Using the data beneath this instruction, retype only the lines from the one that contains "p).closedScenes = s.closedScenes := rfl" down to the one that contains "p).recordBad = s.recordBad := rfl", both included, exactly as they appear.
■ ■ ■ ■ ■ ■ ■
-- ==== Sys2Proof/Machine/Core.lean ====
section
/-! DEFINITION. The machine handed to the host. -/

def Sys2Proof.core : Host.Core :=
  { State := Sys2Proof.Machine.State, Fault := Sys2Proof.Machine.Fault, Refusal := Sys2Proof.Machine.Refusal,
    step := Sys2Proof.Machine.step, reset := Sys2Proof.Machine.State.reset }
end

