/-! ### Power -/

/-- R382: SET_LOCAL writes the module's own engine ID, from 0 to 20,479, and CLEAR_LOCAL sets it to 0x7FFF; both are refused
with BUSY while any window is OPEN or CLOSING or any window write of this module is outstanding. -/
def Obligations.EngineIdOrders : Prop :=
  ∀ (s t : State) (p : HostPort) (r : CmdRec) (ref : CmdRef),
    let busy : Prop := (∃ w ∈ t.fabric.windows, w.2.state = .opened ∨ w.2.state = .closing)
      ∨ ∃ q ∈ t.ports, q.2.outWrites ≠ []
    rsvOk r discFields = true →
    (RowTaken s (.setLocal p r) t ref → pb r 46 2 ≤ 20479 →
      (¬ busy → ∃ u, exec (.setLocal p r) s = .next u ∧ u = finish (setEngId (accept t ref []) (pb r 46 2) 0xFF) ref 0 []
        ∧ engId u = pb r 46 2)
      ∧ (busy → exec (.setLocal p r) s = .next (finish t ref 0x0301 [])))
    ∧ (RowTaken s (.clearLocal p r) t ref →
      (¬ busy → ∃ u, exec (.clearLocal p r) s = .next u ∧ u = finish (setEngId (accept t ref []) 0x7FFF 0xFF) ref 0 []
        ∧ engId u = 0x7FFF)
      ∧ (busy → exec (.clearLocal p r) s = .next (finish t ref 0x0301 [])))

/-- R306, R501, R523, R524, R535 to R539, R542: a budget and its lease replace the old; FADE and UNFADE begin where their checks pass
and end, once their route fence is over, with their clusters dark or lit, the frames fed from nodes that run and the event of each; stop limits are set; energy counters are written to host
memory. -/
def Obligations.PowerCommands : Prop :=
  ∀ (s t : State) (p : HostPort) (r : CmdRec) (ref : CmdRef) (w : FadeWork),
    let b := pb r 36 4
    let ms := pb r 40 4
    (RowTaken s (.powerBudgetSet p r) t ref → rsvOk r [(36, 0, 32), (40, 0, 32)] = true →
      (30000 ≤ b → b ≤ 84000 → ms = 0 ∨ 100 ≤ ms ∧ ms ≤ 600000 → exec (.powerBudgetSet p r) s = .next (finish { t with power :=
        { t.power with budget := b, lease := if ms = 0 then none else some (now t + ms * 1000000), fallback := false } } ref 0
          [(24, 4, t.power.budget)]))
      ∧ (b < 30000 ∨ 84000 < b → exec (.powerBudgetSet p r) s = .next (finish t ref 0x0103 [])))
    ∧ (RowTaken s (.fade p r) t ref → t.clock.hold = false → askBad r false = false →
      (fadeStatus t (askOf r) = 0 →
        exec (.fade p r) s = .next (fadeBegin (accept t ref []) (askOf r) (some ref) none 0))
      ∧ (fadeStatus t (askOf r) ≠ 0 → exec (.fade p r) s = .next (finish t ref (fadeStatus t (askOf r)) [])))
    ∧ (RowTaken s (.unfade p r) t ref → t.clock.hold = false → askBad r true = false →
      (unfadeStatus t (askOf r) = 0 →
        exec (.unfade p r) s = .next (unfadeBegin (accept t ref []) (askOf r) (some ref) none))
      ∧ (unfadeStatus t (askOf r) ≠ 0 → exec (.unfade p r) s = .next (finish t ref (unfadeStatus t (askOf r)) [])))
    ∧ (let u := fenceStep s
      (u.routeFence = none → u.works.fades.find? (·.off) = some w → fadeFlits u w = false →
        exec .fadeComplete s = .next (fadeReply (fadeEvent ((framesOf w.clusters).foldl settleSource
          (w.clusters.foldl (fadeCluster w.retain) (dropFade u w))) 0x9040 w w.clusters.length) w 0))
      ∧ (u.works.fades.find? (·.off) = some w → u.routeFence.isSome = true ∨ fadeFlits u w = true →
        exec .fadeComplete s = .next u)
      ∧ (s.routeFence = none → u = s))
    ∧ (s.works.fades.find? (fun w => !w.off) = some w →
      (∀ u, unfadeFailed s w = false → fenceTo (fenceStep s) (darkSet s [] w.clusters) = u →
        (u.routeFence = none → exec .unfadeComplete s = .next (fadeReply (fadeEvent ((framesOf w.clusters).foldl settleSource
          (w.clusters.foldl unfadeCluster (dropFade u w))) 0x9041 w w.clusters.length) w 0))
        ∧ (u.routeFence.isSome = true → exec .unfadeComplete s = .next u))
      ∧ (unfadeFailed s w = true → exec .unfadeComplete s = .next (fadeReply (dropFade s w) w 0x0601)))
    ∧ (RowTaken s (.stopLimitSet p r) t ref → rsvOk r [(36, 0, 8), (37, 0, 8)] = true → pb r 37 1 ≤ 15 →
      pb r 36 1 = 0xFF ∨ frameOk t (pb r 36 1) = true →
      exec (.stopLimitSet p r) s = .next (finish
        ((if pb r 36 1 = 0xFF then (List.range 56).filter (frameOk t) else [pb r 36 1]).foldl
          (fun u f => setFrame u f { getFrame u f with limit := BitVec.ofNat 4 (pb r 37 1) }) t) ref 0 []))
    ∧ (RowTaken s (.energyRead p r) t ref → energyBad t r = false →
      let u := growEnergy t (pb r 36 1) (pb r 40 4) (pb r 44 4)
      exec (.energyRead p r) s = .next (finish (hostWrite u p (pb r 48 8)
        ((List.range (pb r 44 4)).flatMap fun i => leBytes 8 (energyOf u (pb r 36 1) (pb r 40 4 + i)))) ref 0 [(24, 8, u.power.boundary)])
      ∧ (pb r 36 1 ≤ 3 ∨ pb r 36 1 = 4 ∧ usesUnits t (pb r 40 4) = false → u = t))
■ ■ ■ ■ ■ ■ ■
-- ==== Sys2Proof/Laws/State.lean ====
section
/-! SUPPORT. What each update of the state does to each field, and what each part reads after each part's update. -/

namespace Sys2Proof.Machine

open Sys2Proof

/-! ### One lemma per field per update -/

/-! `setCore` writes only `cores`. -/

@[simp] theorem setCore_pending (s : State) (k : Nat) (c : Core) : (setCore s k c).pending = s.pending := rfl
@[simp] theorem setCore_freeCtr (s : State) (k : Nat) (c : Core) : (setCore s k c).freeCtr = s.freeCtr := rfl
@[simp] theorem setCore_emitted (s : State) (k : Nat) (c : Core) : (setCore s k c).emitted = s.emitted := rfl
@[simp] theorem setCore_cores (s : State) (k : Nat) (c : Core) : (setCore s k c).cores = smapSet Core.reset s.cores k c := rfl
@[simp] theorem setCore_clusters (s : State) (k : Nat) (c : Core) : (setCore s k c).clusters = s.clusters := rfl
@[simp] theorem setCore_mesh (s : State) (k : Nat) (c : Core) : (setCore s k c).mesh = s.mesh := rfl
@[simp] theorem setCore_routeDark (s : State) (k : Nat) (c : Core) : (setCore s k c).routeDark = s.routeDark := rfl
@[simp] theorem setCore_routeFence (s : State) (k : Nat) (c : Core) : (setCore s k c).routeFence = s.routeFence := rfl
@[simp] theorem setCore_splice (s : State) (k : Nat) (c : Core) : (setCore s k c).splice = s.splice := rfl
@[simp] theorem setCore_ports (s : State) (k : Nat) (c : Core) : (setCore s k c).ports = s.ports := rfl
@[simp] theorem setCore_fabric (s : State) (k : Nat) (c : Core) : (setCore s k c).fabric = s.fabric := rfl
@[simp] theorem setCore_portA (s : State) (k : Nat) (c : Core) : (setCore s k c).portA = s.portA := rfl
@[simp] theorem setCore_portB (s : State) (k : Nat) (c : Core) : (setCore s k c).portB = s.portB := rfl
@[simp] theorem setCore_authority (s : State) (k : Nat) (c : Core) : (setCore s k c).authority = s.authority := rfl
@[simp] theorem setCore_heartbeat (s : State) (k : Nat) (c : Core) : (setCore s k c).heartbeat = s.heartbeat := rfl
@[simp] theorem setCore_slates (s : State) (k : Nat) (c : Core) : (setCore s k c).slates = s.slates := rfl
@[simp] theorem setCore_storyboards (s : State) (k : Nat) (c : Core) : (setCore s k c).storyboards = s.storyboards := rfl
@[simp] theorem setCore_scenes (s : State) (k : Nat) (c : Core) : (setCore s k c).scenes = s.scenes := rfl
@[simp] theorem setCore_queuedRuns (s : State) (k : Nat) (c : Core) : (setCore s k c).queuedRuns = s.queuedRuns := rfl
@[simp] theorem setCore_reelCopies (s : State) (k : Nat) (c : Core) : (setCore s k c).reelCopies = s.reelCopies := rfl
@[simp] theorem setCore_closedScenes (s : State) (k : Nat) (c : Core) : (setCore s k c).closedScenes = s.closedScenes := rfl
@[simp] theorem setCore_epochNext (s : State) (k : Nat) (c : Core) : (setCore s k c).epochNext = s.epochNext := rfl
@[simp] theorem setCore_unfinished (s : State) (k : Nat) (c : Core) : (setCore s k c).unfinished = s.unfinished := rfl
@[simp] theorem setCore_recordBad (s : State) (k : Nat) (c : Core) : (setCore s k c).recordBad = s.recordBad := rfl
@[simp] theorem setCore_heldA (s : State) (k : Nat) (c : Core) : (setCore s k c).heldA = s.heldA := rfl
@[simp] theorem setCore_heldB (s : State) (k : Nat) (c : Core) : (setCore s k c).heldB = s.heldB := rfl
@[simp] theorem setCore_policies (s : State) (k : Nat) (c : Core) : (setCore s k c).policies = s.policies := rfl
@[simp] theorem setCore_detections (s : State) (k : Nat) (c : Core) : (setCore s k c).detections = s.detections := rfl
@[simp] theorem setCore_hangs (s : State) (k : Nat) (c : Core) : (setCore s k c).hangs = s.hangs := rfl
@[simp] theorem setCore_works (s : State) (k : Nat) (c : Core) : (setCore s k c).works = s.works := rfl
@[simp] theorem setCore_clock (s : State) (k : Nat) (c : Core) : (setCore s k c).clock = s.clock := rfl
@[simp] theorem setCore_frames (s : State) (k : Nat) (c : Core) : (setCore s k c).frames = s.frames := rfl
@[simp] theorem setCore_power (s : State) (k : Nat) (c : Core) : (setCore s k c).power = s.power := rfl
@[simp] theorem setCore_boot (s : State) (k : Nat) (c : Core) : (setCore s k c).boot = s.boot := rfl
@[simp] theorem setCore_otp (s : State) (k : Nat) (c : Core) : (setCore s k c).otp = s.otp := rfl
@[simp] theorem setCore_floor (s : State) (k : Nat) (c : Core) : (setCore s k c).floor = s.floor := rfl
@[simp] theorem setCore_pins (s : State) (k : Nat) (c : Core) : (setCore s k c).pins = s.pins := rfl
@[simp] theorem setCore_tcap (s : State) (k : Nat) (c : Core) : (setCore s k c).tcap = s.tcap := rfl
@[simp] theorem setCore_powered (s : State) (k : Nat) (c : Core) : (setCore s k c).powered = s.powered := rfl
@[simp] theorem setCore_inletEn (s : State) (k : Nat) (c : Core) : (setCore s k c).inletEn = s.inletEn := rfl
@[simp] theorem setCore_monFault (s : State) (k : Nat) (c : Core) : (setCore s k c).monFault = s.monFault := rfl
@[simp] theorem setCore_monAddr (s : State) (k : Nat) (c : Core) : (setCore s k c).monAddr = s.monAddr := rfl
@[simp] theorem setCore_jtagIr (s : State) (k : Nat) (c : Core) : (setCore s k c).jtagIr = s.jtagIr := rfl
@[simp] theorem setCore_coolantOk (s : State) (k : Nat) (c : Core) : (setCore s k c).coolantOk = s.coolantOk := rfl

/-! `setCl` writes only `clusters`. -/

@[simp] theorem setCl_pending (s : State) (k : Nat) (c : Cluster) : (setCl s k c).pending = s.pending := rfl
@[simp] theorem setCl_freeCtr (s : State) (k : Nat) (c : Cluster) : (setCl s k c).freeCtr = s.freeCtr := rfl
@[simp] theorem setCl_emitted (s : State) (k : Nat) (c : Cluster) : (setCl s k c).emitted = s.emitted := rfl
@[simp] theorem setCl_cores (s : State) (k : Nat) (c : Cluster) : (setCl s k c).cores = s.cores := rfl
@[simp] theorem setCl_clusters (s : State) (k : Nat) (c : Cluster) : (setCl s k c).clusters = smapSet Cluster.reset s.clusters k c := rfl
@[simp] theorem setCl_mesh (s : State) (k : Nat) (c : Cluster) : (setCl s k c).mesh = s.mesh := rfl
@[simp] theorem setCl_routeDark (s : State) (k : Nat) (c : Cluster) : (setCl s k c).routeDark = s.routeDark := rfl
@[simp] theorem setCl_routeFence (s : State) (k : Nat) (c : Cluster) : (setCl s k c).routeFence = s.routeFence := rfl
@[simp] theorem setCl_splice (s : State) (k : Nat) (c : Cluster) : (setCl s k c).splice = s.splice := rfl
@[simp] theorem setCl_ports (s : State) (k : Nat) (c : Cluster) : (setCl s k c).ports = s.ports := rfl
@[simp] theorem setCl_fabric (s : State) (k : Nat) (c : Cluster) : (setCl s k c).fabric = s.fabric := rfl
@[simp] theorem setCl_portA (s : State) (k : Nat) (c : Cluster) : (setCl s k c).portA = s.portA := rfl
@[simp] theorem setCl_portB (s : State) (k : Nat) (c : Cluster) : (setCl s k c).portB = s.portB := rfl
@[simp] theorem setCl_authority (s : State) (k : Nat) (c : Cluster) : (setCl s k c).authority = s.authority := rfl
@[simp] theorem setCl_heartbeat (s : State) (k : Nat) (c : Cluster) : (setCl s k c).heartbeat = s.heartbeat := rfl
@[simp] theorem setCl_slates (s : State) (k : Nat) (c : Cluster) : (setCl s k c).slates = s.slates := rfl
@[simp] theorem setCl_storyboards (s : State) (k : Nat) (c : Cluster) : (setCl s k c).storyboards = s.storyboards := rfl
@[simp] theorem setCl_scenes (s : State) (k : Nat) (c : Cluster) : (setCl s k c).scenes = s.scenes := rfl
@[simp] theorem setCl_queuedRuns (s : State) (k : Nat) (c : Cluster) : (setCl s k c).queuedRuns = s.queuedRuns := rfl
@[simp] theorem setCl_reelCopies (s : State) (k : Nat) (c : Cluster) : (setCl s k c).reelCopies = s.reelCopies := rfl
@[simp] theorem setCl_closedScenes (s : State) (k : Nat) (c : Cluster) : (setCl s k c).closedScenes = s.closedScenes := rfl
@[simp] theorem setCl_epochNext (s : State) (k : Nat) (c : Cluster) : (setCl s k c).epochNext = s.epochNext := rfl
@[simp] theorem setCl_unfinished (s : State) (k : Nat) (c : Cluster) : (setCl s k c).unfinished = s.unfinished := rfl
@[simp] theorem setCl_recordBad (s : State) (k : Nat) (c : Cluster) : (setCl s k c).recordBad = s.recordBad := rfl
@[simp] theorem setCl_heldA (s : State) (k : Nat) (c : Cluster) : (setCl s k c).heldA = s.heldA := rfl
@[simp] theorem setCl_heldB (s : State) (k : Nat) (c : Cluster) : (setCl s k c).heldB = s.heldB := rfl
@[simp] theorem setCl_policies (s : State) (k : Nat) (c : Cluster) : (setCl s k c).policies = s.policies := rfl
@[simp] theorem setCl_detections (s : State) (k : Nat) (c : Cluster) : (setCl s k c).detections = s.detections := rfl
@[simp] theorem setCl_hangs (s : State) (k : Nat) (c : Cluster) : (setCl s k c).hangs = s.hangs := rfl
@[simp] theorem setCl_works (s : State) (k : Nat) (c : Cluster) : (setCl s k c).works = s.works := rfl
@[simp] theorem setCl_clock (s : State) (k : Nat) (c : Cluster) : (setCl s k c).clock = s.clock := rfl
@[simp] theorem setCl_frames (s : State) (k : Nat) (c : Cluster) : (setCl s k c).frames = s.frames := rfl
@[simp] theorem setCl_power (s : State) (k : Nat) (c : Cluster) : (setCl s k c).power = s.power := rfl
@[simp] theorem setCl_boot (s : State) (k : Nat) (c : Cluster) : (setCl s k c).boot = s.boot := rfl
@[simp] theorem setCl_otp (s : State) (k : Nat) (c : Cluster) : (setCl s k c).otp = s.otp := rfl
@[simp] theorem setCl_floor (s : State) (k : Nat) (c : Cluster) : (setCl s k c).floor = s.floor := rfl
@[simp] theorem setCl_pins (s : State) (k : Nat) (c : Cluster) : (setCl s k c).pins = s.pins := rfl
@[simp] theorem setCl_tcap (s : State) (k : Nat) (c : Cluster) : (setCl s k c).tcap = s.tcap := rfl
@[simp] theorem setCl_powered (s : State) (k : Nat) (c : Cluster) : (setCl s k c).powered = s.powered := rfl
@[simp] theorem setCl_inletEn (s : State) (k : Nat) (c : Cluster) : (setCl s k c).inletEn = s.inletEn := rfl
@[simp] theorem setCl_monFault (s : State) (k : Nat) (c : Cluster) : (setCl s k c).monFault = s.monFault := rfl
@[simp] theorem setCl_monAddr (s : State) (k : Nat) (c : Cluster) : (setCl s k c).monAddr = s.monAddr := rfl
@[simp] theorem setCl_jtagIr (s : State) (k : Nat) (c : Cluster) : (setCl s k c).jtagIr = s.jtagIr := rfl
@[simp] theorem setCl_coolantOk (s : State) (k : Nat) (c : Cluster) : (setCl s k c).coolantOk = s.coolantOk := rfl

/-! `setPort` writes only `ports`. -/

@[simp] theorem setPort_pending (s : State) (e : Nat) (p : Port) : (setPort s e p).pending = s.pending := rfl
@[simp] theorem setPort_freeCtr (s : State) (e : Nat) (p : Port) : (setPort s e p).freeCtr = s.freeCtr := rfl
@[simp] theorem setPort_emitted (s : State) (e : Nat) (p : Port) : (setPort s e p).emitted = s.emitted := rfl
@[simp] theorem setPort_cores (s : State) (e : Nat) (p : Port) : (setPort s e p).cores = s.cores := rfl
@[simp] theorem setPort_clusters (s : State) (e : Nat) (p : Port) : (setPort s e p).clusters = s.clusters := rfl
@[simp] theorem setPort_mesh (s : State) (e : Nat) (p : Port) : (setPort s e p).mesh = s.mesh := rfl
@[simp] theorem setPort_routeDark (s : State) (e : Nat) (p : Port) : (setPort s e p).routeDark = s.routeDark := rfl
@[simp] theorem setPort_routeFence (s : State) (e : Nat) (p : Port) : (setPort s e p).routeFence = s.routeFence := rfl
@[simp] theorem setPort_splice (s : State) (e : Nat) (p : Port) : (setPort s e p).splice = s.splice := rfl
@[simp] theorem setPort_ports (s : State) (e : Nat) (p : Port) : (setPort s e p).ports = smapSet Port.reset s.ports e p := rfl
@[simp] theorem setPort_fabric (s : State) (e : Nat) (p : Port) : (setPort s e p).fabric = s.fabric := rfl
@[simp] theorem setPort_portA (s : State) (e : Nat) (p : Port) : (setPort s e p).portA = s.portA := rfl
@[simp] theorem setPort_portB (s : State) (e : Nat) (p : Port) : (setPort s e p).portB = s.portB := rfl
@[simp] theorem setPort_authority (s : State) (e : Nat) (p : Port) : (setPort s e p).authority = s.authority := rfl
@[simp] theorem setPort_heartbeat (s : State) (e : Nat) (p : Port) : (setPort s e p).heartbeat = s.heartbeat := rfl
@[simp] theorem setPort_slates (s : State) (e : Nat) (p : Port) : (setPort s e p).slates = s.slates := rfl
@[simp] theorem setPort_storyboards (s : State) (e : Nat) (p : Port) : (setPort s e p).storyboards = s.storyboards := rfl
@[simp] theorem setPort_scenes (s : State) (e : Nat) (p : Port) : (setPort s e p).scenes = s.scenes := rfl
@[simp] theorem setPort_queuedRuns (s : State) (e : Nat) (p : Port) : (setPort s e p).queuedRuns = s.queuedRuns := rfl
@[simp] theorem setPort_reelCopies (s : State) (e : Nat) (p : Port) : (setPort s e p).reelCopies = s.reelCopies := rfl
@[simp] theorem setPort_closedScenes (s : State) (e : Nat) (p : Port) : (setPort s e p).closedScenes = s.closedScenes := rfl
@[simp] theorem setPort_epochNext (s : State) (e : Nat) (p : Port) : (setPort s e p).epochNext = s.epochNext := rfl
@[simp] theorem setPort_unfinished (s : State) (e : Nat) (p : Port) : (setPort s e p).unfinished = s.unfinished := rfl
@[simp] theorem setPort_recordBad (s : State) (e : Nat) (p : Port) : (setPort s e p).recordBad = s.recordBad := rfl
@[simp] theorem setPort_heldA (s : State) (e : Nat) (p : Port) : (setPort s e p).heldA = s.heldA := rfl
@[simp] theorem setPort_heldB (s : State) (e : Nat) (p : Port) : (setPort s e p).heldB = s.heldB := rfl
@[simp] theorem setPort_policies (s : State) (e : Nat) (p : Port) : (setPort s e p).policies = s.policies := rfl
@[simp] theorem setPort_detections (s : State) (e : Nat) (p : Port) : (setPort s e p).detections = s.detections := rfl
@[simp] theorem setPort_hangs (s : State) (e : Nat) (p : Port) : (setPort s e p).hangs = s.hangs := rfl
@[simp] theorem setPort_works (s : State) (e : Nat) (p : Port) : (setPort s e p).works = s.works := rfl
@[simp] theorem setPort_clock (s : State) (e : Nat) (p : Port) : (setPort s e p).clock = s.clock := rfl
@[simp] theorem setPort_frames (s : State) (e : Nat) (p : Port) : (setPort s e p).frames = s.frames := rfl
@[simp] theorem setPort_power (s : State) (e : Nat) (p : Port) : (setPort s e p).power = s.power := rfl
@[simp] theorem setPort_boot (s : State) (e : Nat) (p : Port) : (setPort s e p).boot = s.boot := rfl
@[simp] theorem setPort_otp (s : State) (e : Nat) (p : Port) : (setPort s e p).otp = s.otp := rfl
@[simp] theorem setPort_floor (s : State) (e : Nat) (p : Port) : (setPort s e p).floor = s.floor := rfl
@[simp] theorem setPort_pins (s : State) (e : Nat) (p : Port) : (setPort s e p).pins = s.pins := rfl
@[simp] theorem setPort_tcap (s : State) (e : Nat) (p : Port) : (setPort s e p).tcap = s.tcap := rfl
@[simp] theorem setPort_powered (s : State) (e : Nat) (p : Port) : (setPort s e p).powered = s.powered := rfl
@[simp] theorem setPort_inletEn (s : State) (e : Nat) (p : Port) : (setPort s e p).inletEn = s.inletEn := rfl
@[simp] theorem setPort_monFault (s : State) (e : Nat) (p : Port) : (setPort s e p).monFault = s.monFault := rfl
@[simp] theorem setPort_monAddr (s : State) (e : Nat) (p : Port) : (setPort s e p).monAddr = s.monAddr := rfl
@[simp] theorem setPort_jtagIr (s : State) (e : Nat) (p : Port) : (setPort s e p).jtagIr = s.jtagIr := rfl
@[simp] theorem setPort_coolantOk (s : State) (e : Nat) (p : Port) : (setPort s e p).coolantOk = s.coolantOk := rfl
■ ■ ■ ■ ■ ■ ■
RESULT BELOW:
@[simp] theorem setPort_closedScenes (s : State) (e : Nat) (p : Port) : (setPort s e p).closedScenes = s.closedScenes := rfl
@[simp] theorem setPort_epochNext (s : State) (e : Nat) (p : Port) : (setPort s e p).epochNext = s.epochNext := rfl
@[simp] theorem setPort_unfinished (s : State) (e : Nat) (p : Port) : (setPort s e p).unfinished = s.unfinished := rfl
@[simp] theorem setPort_recordBad (s : State) (e : Nat) (p : Port) : (setPort s e p).recordBad = s.recordBad := rfl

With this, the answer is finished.